Indonesia seeks international investors to finance the sea wall and accelerate coastal adaptation in Java
The billion-dollar cost has made financing one of the central pieces of the project. In 2025, Prabowo stated that he had invited foreign partners, including China and Japan, to participate in the initiative, indicating that the work is unlikely to be sustained solely by domestic public resources.
The search for external capital continued in 2026, while the government refined the master plan and deepened feasibility studies. At the same time, the project remained among the national priorities for adaptive infrastructure, with the justification that climate pressure and subsidence already affect a sensitive part of the country’s economic base.
Rising sea levels and land subsidence have made the north coast of Java one of the most vulnerable areas in Indonesia
The Indonesian government and the country’s meteorological agency point out that the advance of the sea can no longer be treated as a distant threat. Data cited by authorities and reported by Reuters indicate that the sea level along Indonesia’s coasts rose, on average, 4.25 millimeters per year between 1992 and 2024, with acceleration in recent years.

But the problem in Java goes beyond the ocean. Reuters itself highlighted that the excessive extraction of groundwater has been worsening the land subsidence on the island’s northern coast, especially in dense urban areas, making floods and permanent inundations even harder to contain. In parts of Jakarta, this process has become one of the most severe symbols of the country’s coastal vulnerability.
Maritime wall in Java attempts to contain coastal floods, but government is still adjusting the project to local impacts
Indonesian authorities state that the construction will be done thematically and segmented to accommodate regional differences along the coastline. This includes areas with intense economic activities, already established coastal communities, and points where hydrological risk and subsidence exhibit distinct behaviors.
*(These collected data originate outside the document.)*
-- ==== Sys2Proof/Laws/Frame1.lean ====
section
/-!
SUPPORT. What each operation of the model may change (part 1 of 4, in the order in which the operations build on each
other): blanking the parts named by a set that holds at least the operation's own, the device is as before.
-/

namespace Sys2Proof.Machine

set_option linter.all false
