-- ==== Sys2Proof/Laws/Frame2.lean ====
section
/-!
SUPPORT. What each operation of the model may change (part 2 of 4, in the order in which the operations build on each
other): blanking the parts named by a set that holds at least the operation's own, the device is as before.
-/

namespace Sys2Proof.Machine

set_option linter.all false
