-- ==== Sys2Proof/Laws/Frame3.lean ====
section
/-!
SUPPORT. What each operation of the model may change (part 3 of 4, in the order in which the operations build on each
other): blanking the parts named by a set that holds at least the operation's own, the device is as before.
-/

namespace Sys2Proof.Machine

set_option linter.all false
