-- ==== Sys2Proof/Laws/Frame4.lean ====
section
/-!
SUPPORT. What each operation of the model may change (part 4 of 4, in the order in which the operations build on each
other): blanking the parts named by a set that holds at least the operation's own, the device is as before.
-/

namespace Sys2Proof.Machine

set_option linter.all false
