-- ==== Sys2Proof/Laws/Commands.lean ====
section
/-!
SUPPORT. The frame of every command: the parts it may change, and that it leaves the queue alone.
-/

namespace Sys2Proof.Machine

set_option linter.all false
The government also recognizes that the project needs to be calibrated with technical, environmental, and social criteria before advancing the entire planned extent. Therefore, even with the political announcement and the pressure for speed, the sections continue to be analyzed individually, without a final definition of all priority locations.
Indonesia’s coastal megaproject has become a central piece of the strategy to defend Java’s economy in the coming decades
The maritime wall of Java has been treated by the government as part of the necessary infrastructure to defend Indonesia’s economic backbone against extreme tides, floods, and the loss of productive areas.
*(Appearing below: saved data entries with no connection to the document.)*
-- ==== Sys2Proof/Laws/Lifecycle.lean ====
section
/-!
SUPPORT. The lifecycle state in the fuses (R374) never falls: kept by every operation and by every command.
-/

namespace Sys2Proof.Machine

set_option linter.all false


/-- Every part of the device but what Welbor holds. -/
def notWelbor : Nat := 1180591620717411303423

/-- The fuses hold a lifecycle state of at least `lv`. -/
def Dev.lifeFrom (lv : Nat) (d : Dev) : Bool := decide (lv ≤ d.wel.lifecycle)

variable {lv : Nat}

theorem Dev.life_of {d : Dev} (h : (d.mask notWelbor).lifeFrom lv = true) : lv ≤ d.wel.lifecycle := of_decide_eq_true h

theorem Dev.life_intro {d : Dev} (h : lv ≤ d.wel.lifecycle) : (d.mask notWelbor).lifeFrom lv = true := decide_eq_true h

theorem Dev.setWel_life (d : Dev) (v : Welbor) (h : lv ≤ v.lifecycle) : ((d.setWel v).mask notWelbor).lifeFrom lv = true := decide_eq_true h

theorem Dev.life_foldl {α : Type} {f : Dev → α → Dev} (h : ∀ d a, (d.mask notWelbor).lifeFrom lv = true → ((f d a).mask notWelbor).lifeFrom lv = true) :
    ∀ (l : List α) (d : Dev), (d.mask notWelbor).lifeFrom lv = true → ((l.foldl f d).mask notWelbor).lifeFrom lv = true
  | [], _, w => w
  | a :: l, d, w => Dev.life_foldl h l (f d a) (h d a w)

theorem Dev.life_getD {o : Option Dev} {d : Dev} (h : ∀ r, o = some r → (r.mask notWelbor).lifeFrom lv = true) (w : (d.mask notWelbor).lifeFrom lv = true) :
    ((o.getD d).mask notWelbor).lifeFrom lv = true := by
  cases o with
  | none => exact w
  | some r => exact h r rfl
theorem Dev.life_getD_pair {α : Type} {o : Option (α × Dev)} {x : α} {d : Dev} (h : ∀ r, o = some r → (r.2.mask notWelbor).lifeFrom lv = true) (w : (d.mask notWelbor).lifeFrom lv = true) :
    ((o.getD (x, d)).2.mask notWelbor).lifeFrom lv = true := by
  cases o with
  | none => exact w
  | some r => exact h r rfl

theorem Dev.withSignal_life (d : Dev) (m : ℕ) (f : Dev → Dev) (hf : ∀ d, (d.mask notWelbor).lifeFrom lv = true → ((f d).mask notWelbor).lifeFrom lv = true) (hw : (d.mask notWelbor).lifeFrom lv = true) : ((Dev.withSignal d m f).mask notWelbor).lifeFrom lv = true := by
  unfold Dev.withSignal
  all_goals (repeat' (first | with_reducible assumption | with_reducible apply hf | intro _ | with_reducible apply Dev.setWel_life | with_reducible apply Dev.life_of | (simp (disch := decide) only [Dev.emit_mask]) | exact Dev.life_of (by assumption) | split | (dsimp only; split)))



theorem Dev.applyGeneration_life (d : Dev) (hw : (d.mask notWelbor).lifeFrom lv = true) : ((Dev.applyGeneration d).mask notWelbor).lifeFrom lv = true := by
  unfold Dev.applyGeneration
  all_goals (repeat' (first | with_reducible assumption | intro _ | with_reducible apply Dev.setWel_life | with_reducible apply Dev.life_of | (simp (disch := decide) only [Dev.mask_ft, Dev.fset_mask]) | with_reducible apply Dev.setWel_life | exact Dev.life_of (by assumption) | split | (dsimp only; split)))

theorem Welbor.torn_lifecycle (w : Welbor) : w.torn.lifecycle = w.lifecycle := by
  unfold Welbor.torn
  split <;> rfl
theorem Welbor.fuses_lifecycle (w : Welbor) : w.fuses.lifecycle = w.lifecycle := rfl
theorem Dev.loseSwitched_life (d : Dev) (keepGddr : Bool) (banks : List ℕ) (hw : (d.mask notWelbor).lifeFrom lv = true) : ((Dev.loseSwitched d keepGddr banks).mask notWelbor).lifeFrom lv = true := by
  apply Dev.life_intro
  have h := Dev.life_of hw
  simpa only [Dev.loseSwitched, Welbor.fuses_lifecycle, Welbor.torn_lifecycle] using h

theorem Dev.auxLoss_life (d : Dev) (hw : (d.mask notWelbor).lifeFrom lv = true) : ((Dev.auxLoss d).mask notWelbor).lifeFrom lv = true := by
  unfold Dev.auxLoss
  all_goals (repeat' (first | with_reducible assumption | intro _ | with_reducible apply Dev.setWel_life | with_reducible apply Dev.life_of | (simp (disch := decide) only [Dev.mask_badParity, Dev.mask_bins, Dev.mask_boutHeld, Dev.mask_ft, Dev.mask_hif, Dev.mask_pwr, Dev.mask_regs, Dev.mask_seenParity, Dev.mask_tim, Dev.mask_regs_badParity_seenParity_bins_boutHeld_pwr_tim_ft, Dev.mask_badParity_seenParity]) | with_reducible apply Dev.loseSwitched_life | exact Dev.life_of (by assumption) | split | (dsimp only; split)))

theorem Dev.auxOn_life (d : Dev)  (hw : (d.mask notWelbor).lifeFrom lv = true) : ((Dev.auxOn d ).mask notWelbor).lifeFrom lv = true := by
  unfold Dev.auxOn
  split
  · exact hw
  · extract_lets p w d1
    have h1 : (d1.mask notWelbor).lifeFrom lv = true := by
      simp (disch := decide) only [d1, Dev.showJournal_mask]
      exact Dev.life_intro (Dev.life_of hw)
    split
    · simp (disch := decide) only [Dev.requestWake_mask]; exact h1
    · exact h1

theorem Dev.measure_life (d : Dev) (i : ℕ) (bs : List Byte) (hw : (d.mask notWelbor).lifeFrom lv = true) : ((Dev.measure d i bs).mask notWelbor).lifeFrom lv = true := by
  unfold Dev.measure
  all_goals (repeat' (first | with_reducible assumption | intro _ | with_reducible apply Dev.setWel_life | with_reducible apply Dev.life_of | with_reducible apply Dev.setWel_life | exact Dev.life_of (by assumption) | split | (dsimp only; split)))

theorem Dev.bootFail_life (d : Dev) (err : ℕ) (ims : List BootImage) (set : ℕ) (hw : (d.mask notWelbor).lifeFrom lv = true) : ((Dev.bootFail d err ims set).mask notWelbor).lifeFrom lv = true := by
  unfold Dev.bootFail
  all_goals (repeat' (first | with_reducible assumption | intro _ | with_reducible apply Dev.setWel_life | with_reducible apply Dev.life_of | (simp (disch := decide) only [Dev.latchFault_mask, Dev.fset_mask, Dev.setBootStage_mask]) | with_reducible apply Dev.measure_life | with_reducible apply Dev.life_getD | with_reducible apply Dev.life_getD_pair | exact Dev.life_of (by assumption) | split | (dsimp only; split)))

theorem Dev.deviceReset_life (d : Dev) (req : Requester) (confirm : ℕ) (hw : (d.mask notWelbor).lifeFrom lv = true) : ((Dev.deviceReset d req confirm).mask notWelbor).lifeFrom lv = true := by
  unfold Dev.deviceReset
  split
  · simp (disch := decide) only [Dev.rstRefused_mask]; exact hw
  · extract_lets p d1 d2 d2f d2w d3 d3p d4
    have h1 : (d1.mask notWelbor).lifeFrom lv = true := by
      simp (disch := decide) only [d1, Dev.captureEntry_mask, Dev.countSat_mask, Dev.fset_mask]; exact hw
    have h2 : (d2.mask notWelbor).lifeFrom lv = true := by
      apply Dev.loseSwitched_life
      simp (disch := decide) only [Dev.dropMacs_mask, Dev.mask_hif]; exact h1
    clear_value d2
    have h3 : (d3.mask notWelbor).lifeFrom lv = true := Dev.life_intro (Dev.life_of h2)
    clear_value d3
    simp (disch := decide) only [Dev.restoreClock_mask, Dev.showJournal_mask, d4, Dev.setPwr_mask]
    exact h3

theorem Dev.writeRst_life (d : Dev) (req : Requester) (v : ℕ) (hw : (d.mask notWelbor).lifeFrom lv = true) : ((Dev.writeRst d req v).mask notWelbor).lifeFrom lv = true := by
  unfold Dev.writeRst
  all_goals (repeat' (first | with_reducible assumption | intro _ | with_reducible apply Dev.setWel_life | with_reducible apply Dev.life_of | (simp (disch := decide) only [Dev.portReset_mask]) | with_reducible apply Dev.deviceReset_life | exact Dev.life_of (by assumption) | split | (dsimp only; split)))

theorem Dev.setChannel_life (d : Dev) (s : ℕ) (c : SliceChannel) (hw : (d.mask notWelbor).lifeFrom lv = true) : ((Dev.setChannel d s c).mask notWelbor).lifeFrom lv = true := by
  exact Dev.life_intro (Dev.life_of hw)

theorem Dev.oweChunks_life (d : Dev) (s : ℕ) (l : List (List ℕ)) (hw : (d.mask notWelbor).lifeFrom lv = true) : ((Dev.oweChunks d s l).mask notWelbor).lifeFrom lv = true := by
  unfold Dev.oweChunks
  all_goals (repeat' (first | with_reducible assumption | intro _ | with_reducible apply Dev.setWel_life | with_reducible apply Dev.life_of | with_reducible apply Dev.setChannel_life | exact Dev.life_of (by assumption) | split | (dsimp only; split)))

theorem Dev.takeChunk_life (d : Dev) (s : ℕ) (m : Message) (hw : (d.mask notWelbor).lifeFrom lv = true) : ((Dev.takeChunk d s m).mask notWelbor).lifeFrom lv = true := by
  unfold Dev.takeChunk
  all_goals (repeat' (first | with_reducible assumption | intro _ | with_reducible apply Dev.setWel_life | with_reducible apply Dev.life_of | (simp (disch := decide) only [Dev.discardStale_mask]) | with_reducible apply Dev.setChannel_life | with_reducible apply Dev.oweChunks_life | exact Dev.life_of (by assumption) | split | (dsimp only; split)))

theorem Dev.popEnd_life (d : Dev) (box : MailEnd) (hw : (d.mask notWelbor).lifeFrom lv = true) : ((Dev.popEnd d box).mask notWelbor).lifeFrom lv = true := by
  unfold Dev.popEnd
  all_goals (repeat' (first | with_reducible assumption | intro _ | with_reducible apply Dev.setWel_life | with_reducible apply Dev.life_of | (simp (disch := decide) only [Dev.mailPop_mask, Dev.fwAnswer_mask]) | with_reducible apply Dev.takeChunk_life | exact Dev.life_of (by assumption) | split | (dsimp only; split)))

theorem Dev.writeEnd_life (d : Dev) (req : Requester) (addr : ℕ) (c : ℕ) (base : ℕ) (off : ℕ) (v : ℕ) (m : ℕ) (hw : (d.mask notWelbor).lifeFrom lv = true) : ((Dev.writeEnd d req addr c base off v m).mask notWelbor).lifeFrom lv = true := by
  unfold Dev.writeEnd
  all_goals (repeat' (first | with_reducible assumption | intro _ | with_reducible apply Dev.setWel_life | with_reducible apply Dev.life_of | (simp (disch := decide) only [Dev.accessError_mask, Dev.accessFault_mask, Dev.mailStage_mask, Dev.mailSend_mask]) | with_reducible apply Dev.popEnd_life | with_reducible apply Dev.life_getD | with_reducible apply Dev.life_getD_pair | exact Dev.life_of (by assumption) | split | (dsimp only; split)))

theorem Dev.onWrite_life (d : Dev) (req : Requester) (addr : ℕ) (f : Dev → Dev) (hf : ∀ d, (d.mask notWelbor).lifeFrom lv = true → ((f d).mask notWelbor).lifeFrom lv = true) (hw : (d.mask notWelbor).lifeFrom lv = true) : ((Dev.onWrite d req addr f).mask notWelbor).lifeFrom lv = true := by
  unfold Dev.onWrite
  all_goals (repeat' (first | with_reducible assumption | with_reducible apply hf | intro _ | with_reducible apply Dev.setWel_life | with_reducible apply Dev.life_of | (simp (disch := decide) only [Dev.accessError_mask, Dev.emit_mask]) | exact Dev.life_of (by assumption) | split | (dsimp only; split)))

theorem Dev.svcRequest_life (d : Dev) (req : Requester) (action : ℕ) (code : ℕ) (inst : ℕ) (f : Dev → ℕ × Dev) (hf : ∀ d, (d.mask notWelbor).lifeFrom lv = true → ((f d).2.mask notWelbor).lifeFrom lv = true) (hw : (d.mask notWelbor).lifeFrom lv = true) : ((Dev.svcRequest d req action code inst f).mask notWelbor).lifeFrom lv = true := by
  unfold Dev.svcRequest
  all_goals (repeat' (first | with_reducible assumption | with_reducible apply hf | intro _ | with_reducible apply Dev.setWel_life | with_reducible apply Dev.life_of | (simp (disch := decide) only [Dev.fset_mask]) | with_reducible apply Dev.onWrite_life | exact Dev.life_of (by assumption) | split | (dsimp only; split)))

theorem Dev.commandQueue_life (d : Dev) (req : Option Requester) (q : ℕ) (f : Dev → Dev) (hf : ∀ d, (d.mask notWelbor).lifeFrom lv = true → ((f d).mask notWelbor).lifeFrom lv = true) (hw : (d.mask notWelbor).lifeFrom lv = true) : ((Dev.commandQueue d req q f).mask notWelbor).lifeFrom lv = true := by
  unfold Dev.commandQueue
  all_goals (repeat' (first | with_reducible assumption | with_reducible apply hf | intro _ | with_reducible apply Dev.setWel_life | with_reducible apply Dev.life_of | (simp (disch := decide) only [Dev.dropDoorbell_mask, Dev.count_mask, Dev.closedWrite_mask]) | with_reducible apply Dev.onWrite_life | exact Dev.life_of (by assumption) | split | (dsimp only; split)))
The official narrative combines climate protection, territorial security, and preservation of logistical corridors in an area that hosts millions of people and a decisive fraction of the national economic activity.
If it comes to fruition on the announced scale, the project will enter the list of the largest coastal interventions ever proposed in the world. The size of the work, however, helps explain why it remains surrounded by route revisions, financial modeling, local studies, and engineering adjustments before full execution along the northern coast of Java.